### Task details
From the records below, set down exactly the lines starting with the line that contains "set_option Elab.async false" and going on through the line that contains "(SourceLine.wellFormed ⟨.command .li, [.reg 8, .imm". Nothing else is wanted.

### Recorded information
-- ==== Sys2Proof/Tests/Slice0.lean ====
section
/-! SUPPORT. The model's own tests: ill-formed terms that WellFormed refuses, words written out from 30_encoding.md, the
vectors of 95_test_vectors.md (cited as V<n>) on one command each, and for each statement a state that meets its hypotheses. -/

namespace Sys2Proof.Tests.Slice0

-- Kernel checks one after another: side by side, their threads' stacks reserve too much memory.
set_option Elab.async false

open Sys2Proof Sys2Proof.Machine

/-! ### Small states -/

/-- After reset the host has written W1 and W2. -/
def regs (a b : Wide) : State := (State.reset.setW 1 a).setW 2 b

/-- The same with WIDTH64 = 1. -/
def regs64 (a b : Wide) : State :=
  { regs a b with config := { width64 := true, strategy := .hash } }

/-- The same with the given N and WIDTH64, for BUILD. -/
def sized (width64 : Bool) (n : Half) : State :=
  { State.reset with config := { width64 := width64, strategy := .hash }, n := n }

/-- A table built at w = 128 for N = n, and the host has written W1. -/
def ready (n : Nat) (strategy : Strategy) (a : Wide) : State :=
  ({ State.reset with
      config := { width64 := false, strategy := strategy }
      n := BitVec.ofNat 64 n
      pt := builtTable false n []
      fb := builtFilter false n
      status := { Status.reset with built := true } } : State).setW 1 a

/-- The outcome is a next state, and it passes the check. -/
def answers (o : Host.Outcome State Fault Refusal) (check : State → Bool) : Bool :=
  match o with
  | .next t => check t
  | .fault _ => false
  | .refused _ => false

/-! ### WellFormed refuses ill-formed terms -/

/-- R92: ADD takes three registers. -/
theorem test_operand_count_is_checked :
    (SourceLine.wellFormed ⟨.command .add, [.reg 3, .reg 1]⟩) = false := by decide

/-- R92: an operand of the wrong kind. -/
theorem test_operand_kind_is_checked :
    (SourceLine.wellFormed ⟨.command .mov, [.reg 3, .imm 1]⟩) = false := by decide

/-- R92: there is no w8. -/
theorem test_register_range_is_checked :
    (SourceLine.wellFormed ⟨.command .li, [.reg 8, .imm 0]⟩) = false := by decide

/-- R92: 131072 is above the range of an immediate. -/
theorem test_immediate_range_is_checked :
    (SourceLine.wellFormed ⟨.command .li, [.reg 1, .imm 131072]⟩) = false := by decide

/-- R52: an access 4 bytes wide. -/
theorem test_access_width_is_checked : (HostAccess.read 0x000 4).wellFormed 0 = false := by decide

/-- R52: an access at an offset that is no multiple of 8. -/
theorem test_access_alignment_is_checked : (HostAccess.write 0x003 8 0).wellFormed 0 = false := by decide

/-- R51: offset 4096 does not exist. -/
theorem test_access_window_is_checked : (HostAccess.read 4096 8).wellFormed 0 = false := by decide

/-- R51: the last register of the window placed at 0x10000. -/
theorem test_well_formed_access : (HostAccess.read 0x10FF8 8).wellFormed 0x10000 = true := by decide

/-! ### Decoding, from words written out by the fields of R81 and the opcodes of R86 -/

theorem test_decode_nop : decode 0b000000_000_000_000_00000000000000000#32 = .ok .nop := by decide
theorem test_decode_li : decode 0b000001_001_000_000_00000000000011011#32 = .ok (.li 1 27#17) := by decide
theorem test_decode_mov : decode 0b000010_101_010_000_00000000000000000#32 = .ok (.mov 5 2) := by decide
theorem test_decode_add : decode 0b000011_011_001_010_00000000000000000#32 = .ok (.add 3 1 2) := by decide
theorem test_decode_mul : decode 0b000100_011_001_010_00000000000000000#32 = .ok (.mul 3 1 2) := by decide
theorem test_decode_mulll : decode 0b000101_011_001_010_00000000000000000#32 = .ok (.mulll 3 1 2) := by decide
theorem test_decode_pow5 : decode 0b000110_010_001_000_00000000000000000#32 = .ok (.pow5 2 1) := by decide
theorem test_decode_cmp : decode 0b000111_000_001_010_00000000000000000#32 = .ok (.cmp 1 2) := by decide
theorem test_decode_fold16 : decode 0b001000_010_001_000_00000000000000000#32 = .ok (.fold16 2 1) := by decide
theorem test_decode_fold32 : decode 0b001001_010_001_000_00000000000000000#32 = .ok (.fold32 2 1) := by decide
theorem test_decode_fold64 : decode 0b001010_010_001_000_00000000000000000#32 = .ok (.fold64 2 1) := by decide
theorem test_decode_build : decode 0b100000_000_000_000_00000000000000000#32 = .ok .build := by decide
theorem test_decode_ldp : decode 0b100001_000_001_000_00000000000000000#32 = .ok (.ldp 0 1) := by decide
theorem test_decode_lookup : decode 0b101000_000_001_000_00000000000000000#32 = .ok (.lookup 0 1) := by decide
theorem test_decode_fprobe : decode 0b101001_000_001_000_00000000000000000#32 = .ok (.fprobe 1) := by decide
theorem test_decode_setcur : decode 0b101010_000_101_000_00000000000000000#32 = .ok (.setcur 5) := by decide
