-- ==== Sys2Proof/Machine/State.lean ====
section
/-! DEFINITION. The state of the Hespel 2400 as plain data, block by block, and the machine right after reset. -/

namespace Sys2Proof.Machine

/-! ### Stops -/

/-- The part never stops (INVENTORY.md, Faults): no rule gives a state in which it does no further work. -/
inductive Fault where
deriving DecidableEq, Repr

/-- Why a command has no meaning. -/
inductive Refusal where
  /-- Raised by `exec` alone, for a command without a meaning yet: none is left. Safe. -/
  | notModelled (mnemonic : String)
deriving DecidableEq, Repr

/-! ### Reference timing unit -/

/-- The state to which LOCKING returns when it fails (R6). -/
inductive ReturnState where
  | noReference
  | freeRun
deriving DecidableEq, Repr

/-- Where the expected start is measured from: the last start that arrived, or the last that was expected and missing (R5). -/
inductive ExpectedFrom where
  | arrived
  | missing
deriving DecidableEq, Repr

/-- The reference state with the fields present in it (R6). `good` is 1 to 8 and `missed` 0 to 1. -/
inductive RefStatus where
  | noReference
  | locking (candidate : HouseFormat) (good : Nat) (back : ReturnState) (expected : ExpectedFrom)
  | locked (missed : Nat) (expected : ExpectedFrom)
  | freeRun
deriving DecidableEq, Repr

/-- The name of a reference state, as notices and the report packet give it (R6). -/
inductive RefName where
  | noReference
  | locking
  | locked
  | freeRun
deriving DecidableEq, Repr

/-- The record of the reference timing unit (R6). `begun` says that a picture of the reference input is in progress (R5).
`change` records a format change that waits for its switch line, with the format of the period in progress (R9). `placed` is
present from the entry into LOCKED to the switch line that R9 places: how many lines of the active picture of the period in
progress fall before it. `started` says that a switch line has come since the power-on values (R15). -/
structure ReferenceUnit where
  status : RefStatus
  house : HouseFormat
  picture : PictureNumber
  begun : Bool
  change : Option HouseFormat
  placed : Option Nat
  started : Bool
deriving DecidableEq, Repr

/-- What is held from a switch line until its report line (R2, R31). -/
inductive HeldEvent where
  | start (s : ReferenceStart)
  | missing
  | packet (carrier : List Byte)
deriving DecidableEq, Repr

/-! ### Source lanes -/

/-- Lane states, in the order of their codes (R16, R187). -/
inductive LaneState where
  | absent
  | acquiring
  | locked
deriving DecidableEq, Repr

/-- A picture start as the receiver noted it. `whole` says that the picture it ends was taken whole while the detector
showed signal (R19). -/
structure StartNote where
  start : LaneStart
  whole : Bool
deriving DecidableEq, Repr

### Response below
set_option Elab.async false

open Sys2Proof Sys2Proof.Machine

/-! ### Small states -/

/-- After reset the host has written W1 and W2. -/
def regs (a b : Wide) : State := (State.reset.setW 1 a).setW 2 b

/-- The same with WIDTH64 = 1. -/
def regs64 (a b : Wide) : State :=
  { regs a b with config := { width64 := true, strategy := .hash } }

/-- The same with the given N and WIDTH64, for BUILD. -/
def sized (width64 : Bool) (n : Half) : State :=
  { State.reset with config := { width64 := width64, strategy := .hash }, n := n }

/-- A table built at w = 128 for N = n, and the host has written W1. -/
def ready (n : Nat) (strategy : Strategy) (a : Wide) : State :=
  ({ State.reset with
      config := { width64 := false, strategy := strategy }
      n := BitVec.ofNat 64 n
      pt := builtTable false n []
      fb := builtFilter false n
      status := { Status.reset with built := true } } : State).setW 1 a

/-- The outcome is a next state, and it passes the check. -/
def answers (o : Host.Outcome State Fault Refusal) (check : State → Bool) : Bool :=
  match o with
  | .next t => check t
  | .fault _ => false
  | .refused _ => false

/-! ### WellFormed refuses ill-formed terms -/

/-- R92: ADD takes three registers. -/
theorem test_operand_count_is_checked :
    (SourceLine.wellFormed ⟨.command .add, [.reg 3, .reg 1]⟩) = false := by decide

/-- R92: an operand of the wrong kind. -/
theorem test_operand_kind_is_checked :
    (SourceLine.wellFormed ⟨.command .mov, [.reg 3, .imm 1]⟩) = false := by decide

/-- R92: there is no w8. -/
theorem test_register_range_is_checked :
    (SourceLine.wellFormed ⟨.command .li, [.reg 8, .imm 0]⟩) = false := by decide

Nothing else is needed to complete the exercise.